I seized the chance to escape her wrath and hurried up the stairs to Sora's room. I knocked on the door but got no answer. I knocked harder and only received a rather sulky:
"What?" I had to think quick…and this was the best I came up with.
"It's a-me, Momma! And I be a-havnin' some PASTA for you!"
"…What kind?"
"Spaghetti alla norma, you're a-favorite!" I could practically feel Sora perk up from behind the door. The boy had a thing for eggplant, what else needs to be said? The one certain way to make Sora feel better is food. Unfortunately, all I had was a melted kit-kat bar in my back pocket. I doubted that would satisfy him.
The door swung open, and I sidled in.
"Riku!" He pointed a finger at me, rather accusingly, but like hell I was going to actually give him a chance for us to stop the whole 'healing process', especially since I had been bitched out in Italian only thirty seconds ago by a rather POed Mother Hen with connections to the mob.
And really, my impression was horrible. He should've known it was me to begin with…
"Look, you've been my best friend since forever. I know all most everything about you. And, I like you, truly I do. But we have never hung out every day. There are times, when yes, I am annoyed by you and want to be by myself. And yeah, I shouldn't lie to you. But, come on."
"That's not why I'm upset Riku."
"And I'm sorry that I forgot that we had plans. But Sora, I can't even remember my Mother's birthday, so chances I'll remember a date is slim to none."
"Still not why I'm upset."
"And I know I'm still adjusting to the whole gay thing. And I'm sorry it's taking me forever to get it. Because you know, me and relationships…not very compatible. But me and you are, so it's weird to be like not making out all the time… And I don't know how to treat a girl, even though I've dated a lot of 'em, so there's no way in hell I know how to treat you. I don't know how to be a good boyfriend."
"That's really not the problem Riku."
"Well then I have no idea, because I've just like, apologized for my whole existence and I've got no other idea as to why you were upset in the first place."
"Well yeah at first I was upset. That you didn't remember and that you lied to me and that you're an idiot. But I'm more upset with myself, because yeesh. I'm such a baby!"
"…" Why does this sound like a really bad soup opera?
"And it's just like. You're Riku.

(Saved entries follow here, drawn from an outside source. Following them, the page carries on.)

-- ==== Sys2Proof/Machine/Upload.lean ====
section
/-! DEFINITION. The upload commands (42_upload.md R100 to R102). -/

namespace Sys2Proof.Machine

/-- R101, R102: a poll tick that takes a pending code and compares it. A wrong code is consumed and fails MISMATCH. -/
def ulPoll (want : Code) (hit : Phase) (out : State → Result) (s : State) : Result :=
  pollTick s.pend
    (fun s =>
      if (takeIn s).1 = want then .next { (takeIn s).2 with phase := hit }
      else ulFail .mismatch (takeIn s).2)
    out s

/-- R101: UL_STEP1. -/
def execUlStep1 (s : State) : Result :=
  match s.phase with
  | .poll => ulPoll s.cfg.codeUlReady .success (fun s => .next { s with phase := .lastChance }) s
  | .lastChance =>
    if (peekIn s).1 = s.cfg.codeUlReady then .next { (peekIn s).2 with pend := false, phase := .success }
    else ulFail .timeout (peekIn s).2
  | .success =>
    commandAccess s fun s => .next (finish .ok { send s.cfg.codeUlBegin s with ulState := .frameLoop })
  | _ => .next (startPoll s.cfg.nUlHs .poll { s with notifyEn := false, ulState := .handshake })

/-- R102: what follows the third field read: the UL_LAST registers, then the validation. -/
def uploadFields (size tag count : Word) (s : State) : Result :=
  if uploadSizeBad s size then
    ulFail .invalid { s with ulLast := { size := size, tag := tag, count := count } }
  else
    .next { s with ulLast := { size := size, tag := tag, count := count }, phase := .upload (.byte size tag 0) }

/-- R102: the end of an upload frame: the acknowledgment and, at the terminating tag, the end of the loop. -/
def uploadAck (tag : Word) (s : State) : State :=
  if tag = s.cfg.tagUlEnd then
    finish .ok { send s.cfg.codeUlFrameAck s with notifyEn := true, ulState := .done }
  else finish .ok (send s.cfg.codeUlFrameAck s)

/-- R102, phase READ: one access of it. -/
def uploadAccess (p : UploadPos) (s : State) : Result :=
  commandAccess s fun s =>
    match p with
    | .size =>
      onOk (memRead4 s.map.size.toNat s) fun r => .next { r.2 with phase := .upload (.tag r.1) }
    | .tag size =>
      onOk (memRead4 s.map.tag.toNat s) fun r => .next { r.2 with phase := .upload (.count size r.1) }
    | .count size tag =>
      onOk (memRead4 s.map.count.toNat s) fun r => uploadFields size tag r.1 r.2
    | .byte size tag i =>
      if i < size.toNat then
        onOk (memRead1 (byteAddr s.map.buf i) s) fun r => .next { r.2 with phase := .upload (.put size tag i r.1) }
      else .next (uploadAck tag s)
    | .put size tag i b =>
      onOk (hostWrite1 (byteAddr s.ops.ulDst i) b s) fun s =>
        .next { s with phase := .upload (.byte size tag (i + 1)) }

/-- R102: UL_STEP2. -/
def execUlStep2 (s : State) : Result :=
  match s.phase with
  | .poll => ulPoll s.cfg.codeUlFrameReady (.upload .size) (fun s => ulFail .timeout s) s
  | .upload p => uploadAccess p s
  | _ =>
    if s.ulState ≠ .frameLoop then fail .invalid s
    else .next (startPoll s.cfg.nUlFrame .poll { s with notifyEn := false })

end Sys2Proof.Machine
end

And sometimes I forget that you're Riku. That you're not some awesome kickass boyfriend and that upsets me. But I shouldn't let it upset me because you're really dense. I mean, reaaally dense."
"Okay, now that just hurts."
"It's like 'Duh, of course he won't remember, its freakin' Riku. He can't even catch on that I was like, madly in love with him for months!' you know? I mean, I know I'm pretty naïve but come on!" Sora laughed a bit. "I mean, like if you can't remember your Mom's birthday, why would you remember mine?"
"Oh…"
"Oh indeed."
"Well… fuck."
"Yeah." And that's how Riku Abe was declared the World's Greatest Douche Bag. The thing is, it was really cliché. That I forgot his birthday and all. But the worst part was we'd only been celebrating it for like…the last ten years. Before he was my boyfriend, he was my best friend. This was the kid who didn't laugh at me when I needed to sleep with a nightlight on up until the age of fourteen. It was just like, one of those moments when you just want to run away and scream "fuck" for the next couple of hours.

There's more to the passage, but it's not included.